The adoption of the Support Library has been phenomenal; most Android apps use the Support Library today.

Yet, its organic growth has led to a number of choices that many developers find confusing. One such example is the existence of components and packages named "v7", which was the original Android SDK level required by the library, albeit version 14 (Android 4.0) is currently the minimal required SDK.

The first improvement that AndroidX aims to bring is helping developers differentiate which packages belong to the OS and which ship with the application's Application Package Kit (APK). Usually, shipping (unbundled) libraries with APKs is a great way to ensure a single API is available for those libraries across different versions of Android. When using AndroidX, all unbundled libraries belong to the namespace androidx.*, including all Support libraries and Architecture Components. This should help make clear which dependencies should be included in the APK.

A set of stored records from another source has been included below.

-- ==== Sys2Proof/Laws/Decode.lean ====
section
/-! SUPPORT. The small lemmas of the opcode table and of the byte helpers. -/

namespace Sys2Proof

/-! ### Bytes -/

theorem getLsbD_concatBytes (hi lo : Byte) (i : Nat) :
    (concatBytes hi lo).getLsbD i = if i < 8 then lo.getLsbD i else hi.getLsbD (i - 8) := by
  exact BitVec.getLsbD_append

theorem getLsbD_lowByte (v : Addr) (i : Nat) : (lowByte v).getLsbD i = (decide (i < 8) && v.getLsbD i) := by
  simp [lowByte, BitVec.getLsbD_extractLsb']

theorem getLsbD_highByte (v : Addr) (i : Nat) :
    (highByte v).getLsbD i = (decide (i < 8) && v.getLsbD (8 + i)) := by
  simp [highByte, BitVec.getLsbD_extractLsb']

@[simp] theorem lowByte_concatBytes (hi lo : Byte) : lowByte (concatBytes hi lo) = lo := by
  apply BitVec.eq_of_getLsbD_eq
  intro i h
  rw [getLsbD_lowByte, getLsbD_concatBytes]
  simp [h]

@[simp] theorem highByte_concatBytes (hi lo : Byte) : highByte (concatBytes hi lo) = hi := by
  apply BitVec.eq_of_getLsbD_eq
  intro i h
  rw [getLsbD_highByte, getLsbD_concatBytes]
  simp [h]

@[simp] theorem concatBytes_high_low (v : Addr) : concatBytes (highByte v) (lowByte v) = v := by
  apply BitVec.eq_of_getLsbD_eq
  intro i h
  rw [getLsbD_concatBytes, getLsbD_lowByte, getLsbD_highByte]
  by_cases h8 : i < 8
  · simp [h8]
  · have hs : 8 + (i - 8) = i := by omega
    have hl : i - 8 < 8 := by omega
    rw [hs]
    simp [h8, hl]

/-! ### The opcode table -/

/-- No two rows of the opcode map share an opcode byte. -/
theorem opcodeTable_pairwise : opcodeTable.Pairwise (fun r q => r.opcode ≠ q.opcode) := by
  decide

/-- A byte has no row exactly when it is one of the ranges of 30_encoding.md R108. -/
theorem findRow_isNone_iff : ∀ op : Byte, (findRow op).isNone = isUndefinedByte op := by decide

theorem findRow_of_undefined (op : Byte) (h : isUndefinedByte op = true) : findRow op = none := by
  have := findRow_isNone_iff op
  rw [h] at this
  simpa using this

/-- The row of every byte that has one is in the table, at that byte. -/
theorem findRow_mem (op : Byte) (r : OpRow) (h : findRow op = some r) : r ∈ opcodeTable ∧ r.opcode = op := by
  refine ⟨List.mem_of_find?_eq_some h, ?_⟩
  simpa using List.find?_some h

@[simp] theorem classOf_undefined (op : Byte) (h : isUndefinedByte op = true) : classOf op = .undefined := by
  simp [classOf, findRow_of_undefined op h]

@[simp] theorem instrOf_undefined (op : Byte) (o : Addr) (h : isUndefinedByte op = true) :
    instrOf op o = .undef op := by
  simp [instrOf, findRow_of_undefined op h]

@[simp] theorem classOf_nop : classOf 0x00#8 = .implied := rfl
@[simp] theorem classOf_ldaImm : classOf 0x10#8 = .immediate := rfl
@[simp] theorem classOf_ldbImm : classOf 0x11#8 = .immediate := rfl
@[simp] theorem classOf_ldaAbs : classOf 0x12#8 = .absolute := rfl
@[simp] theorem classOf_staAbs : classOf 0x13#8 = .absolute := rfl
@[simp] theorem classOf_addB : classOf 0x20#8 = .implied := rfl
@[simp] theorem classOf_subB : classOf 0x21#8 = .implied := rfl
@[simp] theorem classOf_andB : classOf 0x22#8 = .implied := rfl
@[simp] theorem classOf_orB : classOf 0x23#8 = .implied := rfl
@[simp] theorem classOf_xorB : classOf 0x24#8 = .implied := rfl
@[simp] theorem classOf_incA : classOf 0x25#8 = .implied := rfl
@[simp] theorem classOf_decA : classOf 0x26#8 = .implied := rfl
@[simp] theorem classOf_jmpAbs : classOf 0x30#8 = .absolute := rfl
@[simp] theorem classOf_jzAbs : classOf 0x31#8 = .absolute := rfl
@[simp] theorem classOf_jnzAbs : classOf 0x32#8 = .absolute := rfl
@[simp] theorem classOf_ldxImm : classOf 0x33#8 = .immediate := rfl
@[simp] theorem classOf_ldaIdx : classOf 0x34#8 = .indexed := rfl
@[simp] theorem classOf_staIdx : classOf 0x35#8 = .indexed := rfl
@[simp] theorem classOf_hlt : classOf 0xFF#8 = .implied := rfl

@[simp] theorem instrOf_nop (o : Addr) : instrOf 0x00#8 o = .nop := rfl
@[simp] theorem instrOf_ldaImm (o : Addr) : instrOf 0x10#8 o = .ldaImm (lowByte o) := rfl
@[simp] theorem instrOf_ldbImm (o : Addr) : instrOf 0x11#8 o = .ldbImm (lowByte o) := rfl
@[simp] theorem instrOf_ldaAbs (o : Addr) : instrOf 0x12#8 o = .ldaAbs o := rfl
@[simp] theorem instrOf_staAbs (o : Addr) : instrOf 0x13#8 o = .staAbs o := rfl
@[simp] theorem instrOf_addB (o : Addr) : instrOf 0x20#8 o = .addB := rfl
@[simp] theorem instrOf_subB (o : Addr) : instrOf 0x21#8 o = .subB := rfl
@[simp] theorem instrOf_andB (o : Addr) : instrOf 0x22#8 o = .andB := rfl
@[simp] theorem instrOf_orB (o : Addr) : instrOf 0x23#8 o = .orB := rfl
@[simp] theorem instrOf_xorB (o : Addr) : instrOf 0x24#8 o = .xorB := rfl
@[simp] theorem instrOf_incA (o : Addr) : instrOf 0x25#8 o = .incA := rfl
@[simp] theorem instrOf_decA (o : Addr) : instrOf 0x26#8 o = .decA := rfl
@[simp] theorem instrOf_jmpAbs (o : Addr) : instrOf 0x30#8 o = .jmpAbs o := rfl
@[simp] theorem instrOf_jzAbs (o : Addr) : instrOf 0x31#8 o = .jzAbs o := rfl
@[simp] theorem instrOf_jnzAbs (o : Addr) : instrOf 0x32#8 o = .jnzAbs o := rfl
@[simp] theorem instrOf_ldxImm (o : Addr) : instrOf 0x33#8 o = .ldxImm (lowByte o) := rfl
@[simp] theorem instrOf_ldaIdx (o : Addr) : instrOf 0x34#8 o = .ldaIdx o := rfl
@[simp] theorem instrOf_staIdx (o : Addr) : instrOf 0x35#8 o = .staIdx o := rfl
@[simp] theorem instrOf_hlt (o : Addr) : instrOf 0xFF#8 o = .hlt := rfl

/-- Every opcode byte is one of the nineteen of R106 or undefined (R108). -/
theorem opcode_cases : ∀ op : Byte,
    op = 0x00#8 ∨ op = 0x10#8 ∨ op = 0x11#8 ∨ op = 0x12#8 ∨ op = 0x13#8 ∨ op = 0x20#8 ∨
    op = 0x21#8 ∨ op = 0x22#8 ∨ op = 0x23#8 ∨ op = 0x24#8 ∨ op = 0x25#8 ∨ op = 0x26#8 ∨
    op = 0x30#8 ∨ op = 0x31#8 ∨ op = 0x32#8 ∨ op = 0x33#8 ∨ op = 0x34#8 ∨ op = 0x35#8 ∨ op = 0xFF#8 ∨
    isUndefinedByte op = true := by decide

/-! ### The decoder -/

/-- What the decoder answers: the instruction of the opcode and its operand bytes, by how many there are. -/
theorem decode_ok (op : Byte) (bytes rest : List Byte) (i : Instr) (h : decode (op :: bytes) = .ok (i, rest)) :
    ((classOf op).operandBytes = 0 ∧ i = instrOf op 0#16 ∧ rest = bytes) ∨
    (∃ lo, (classOf op).operandBytes = 1 ∧ i = instrOf op (concatBytes 0#8 lo) ∧ bytes = lo :: rest) ∨
    (∃ lo hi, (classOf op).operandBytes = 2 ∧ i = instrOf op (concatBytes hi lo) ∧ bytes = lo :: hi :: rest) := by
  unfold decode at h
  simp only at h
  split at h <;> simp_all

end Sys2Proof
end

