/-! ### `produceA` -/

@[simp] theorem State.produceA_a (s : State) (v : Byte) :
    (s.produceA v).a = v := rfl
@[simp] theorem State.produceA_b (s : State) (v : Byte) :
    (s.produceA v).b = s.b := rfl
@[simp] theorem State.produceA_x (s : State) (v : Byte) :
    (s.produceA v).x = s.x := rfl
@[simp] theorem State.produceA_pc (s : State) (v : Byte) :
    (s.produceA v).pc = s.pc := rfl
@[simp] theorem State.produceA_sp (s : State) (v : Byte) :
    (s.produceA v).sp = s.sp := rfl
@[simp] theorem State.produceA_flags (s : State) (v : Byte) :
    (s.produceA v).flags = setZN v s.flags := rfl
@[simp] theorem State.produceA_mem (s : State) (v : Byte) :
    (s.produceA v).mem = s.mem := rfl
@[simp] theorem State.produceA_opcode (s : State) (v : Byte) :
    (s.produceA v).opcode = s.opcode := rfl
@[simp] theorem State.produceA_operand (s : State) (v : Byte) :
    (s.produceA v).operand = s.operand := rfl
@[simp] theorem State.produceA_ustate (s : State) (v : Byte) :
    (s.produceA v).ustate = s.ustate := rfl
@[simp] theorem State.produceA_halted (s : State) (v : Byte) :
    (s.produceA v).halted = s.halted := rfl
@[simp] theorem State.produceA_cycle (s : State) (v : Byte) :
    (s.produceA v).cycle = s.cycle := rfl
@[simp] theorem State.produceA_timeline (s : State) (v : Byte) :
    (s.produceA v).timeline = s.timeline := rfl
@[simp] theorem State.produceA_events (s : State) (v : Byte) :
    (s.produceA v).events = s.events := rfl
@[simp] theorem State.produceA_resetDone (s : State) (v : Byte) :
    (s.produceA v).resetDone = s.resetDone := rfl

/-! ### `produceB` -/

@[simp] theorem State.produceB_a (s : State) (v : Byte) :
    (s.produceB v).a = s.a := rfl
@[simp] theorem State.produceB_b (s : State) (v : Byte) :
    (s.produceB v).b = v := rfl
@[simp] theorem State.produceB_x (s : State) (v : Byte) :
    (s.produceB v).x = s.x := rfl
@[simp] theorem State.produceB_pc (s : State) (v : Byte) :
    (s.produceB v).pc = s.pc := rfl
@[simp] theorem State.produceB_sp (s : State) (v : Byte) :
    (s.produceB v).sp = s.sp := rfl
@[simp] theorem State.produceB_flags (s : State) (v : Byte) :
    (s.produceB v).flags = setZN v s.flags := rfl
@[simp] theorem State.produceB_mem (s : State) (v : Byte) :
    (s.produceB v).mem = s.mem := rfl
@[simp] theorem State.produceB_opcode (s : State) (v : Byte) :
    (s.produceB v).opcode = s.opcode := rfl
@[simp] theorem State.produceB_operand (s : State) (v : Byte) :
    (s.produceB v).operand = s.operand := rfl
@[simp] theorem State.produceB_ustate (s : State) (v : Byte) :
    (s.produceB v).ustate = s.ustate := rfl
@[simp] theorem State.produceB_halted (s : State) (v : Byte) :
    (s.produceB v).halted = s.halted := rfl
@[simp] theorem State.produceB_cycle (s : State) (v : Byte) :
    (s.produceB v).cycle = s.cycle := rfl
@[simp] theorem State.produceB_timeline (s : State) (v : Byte) :
    (s.produceB v).timeline = s.timeline := rfl
@[simp] theorem State.produceB_events (s : State) (v : Byte) :
    (s.produceB v).events = s.events := rfl
@[simp] theorem State.produceB_resetDone (s : State) (v : Byte) :
    (s.produceB v).resetDone = s.resetDone := rfl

Additionally, AndroidX redesigns the package structure with the aim to encourage smaller libraries and both Support libraries and Architecture Components package names have been simplified. Here you can get a list of all refactoring changes.

As a final note, AndroidX adopts strict semantic versioning to make it clear when binary compatibility is guaranteed or likely broken. For example, a dependency on a 1.5.0 revision of AndroidX will still work with 1.7.0, but it will likely not work with 2.0.0.

The changes brought by AndroidX definitely have an impact on existing code bases, requiring both code refactoring and dependency translation. To help developers port their codebases, Android Studio Canary 14 includes a refactoring feature to make the process as straightforward as possible.

AndroidX is still considered alpha quality and subject to changes breaking compatibility. Furthermore, there are known issues, so Google does not recommend trying it out on production projects.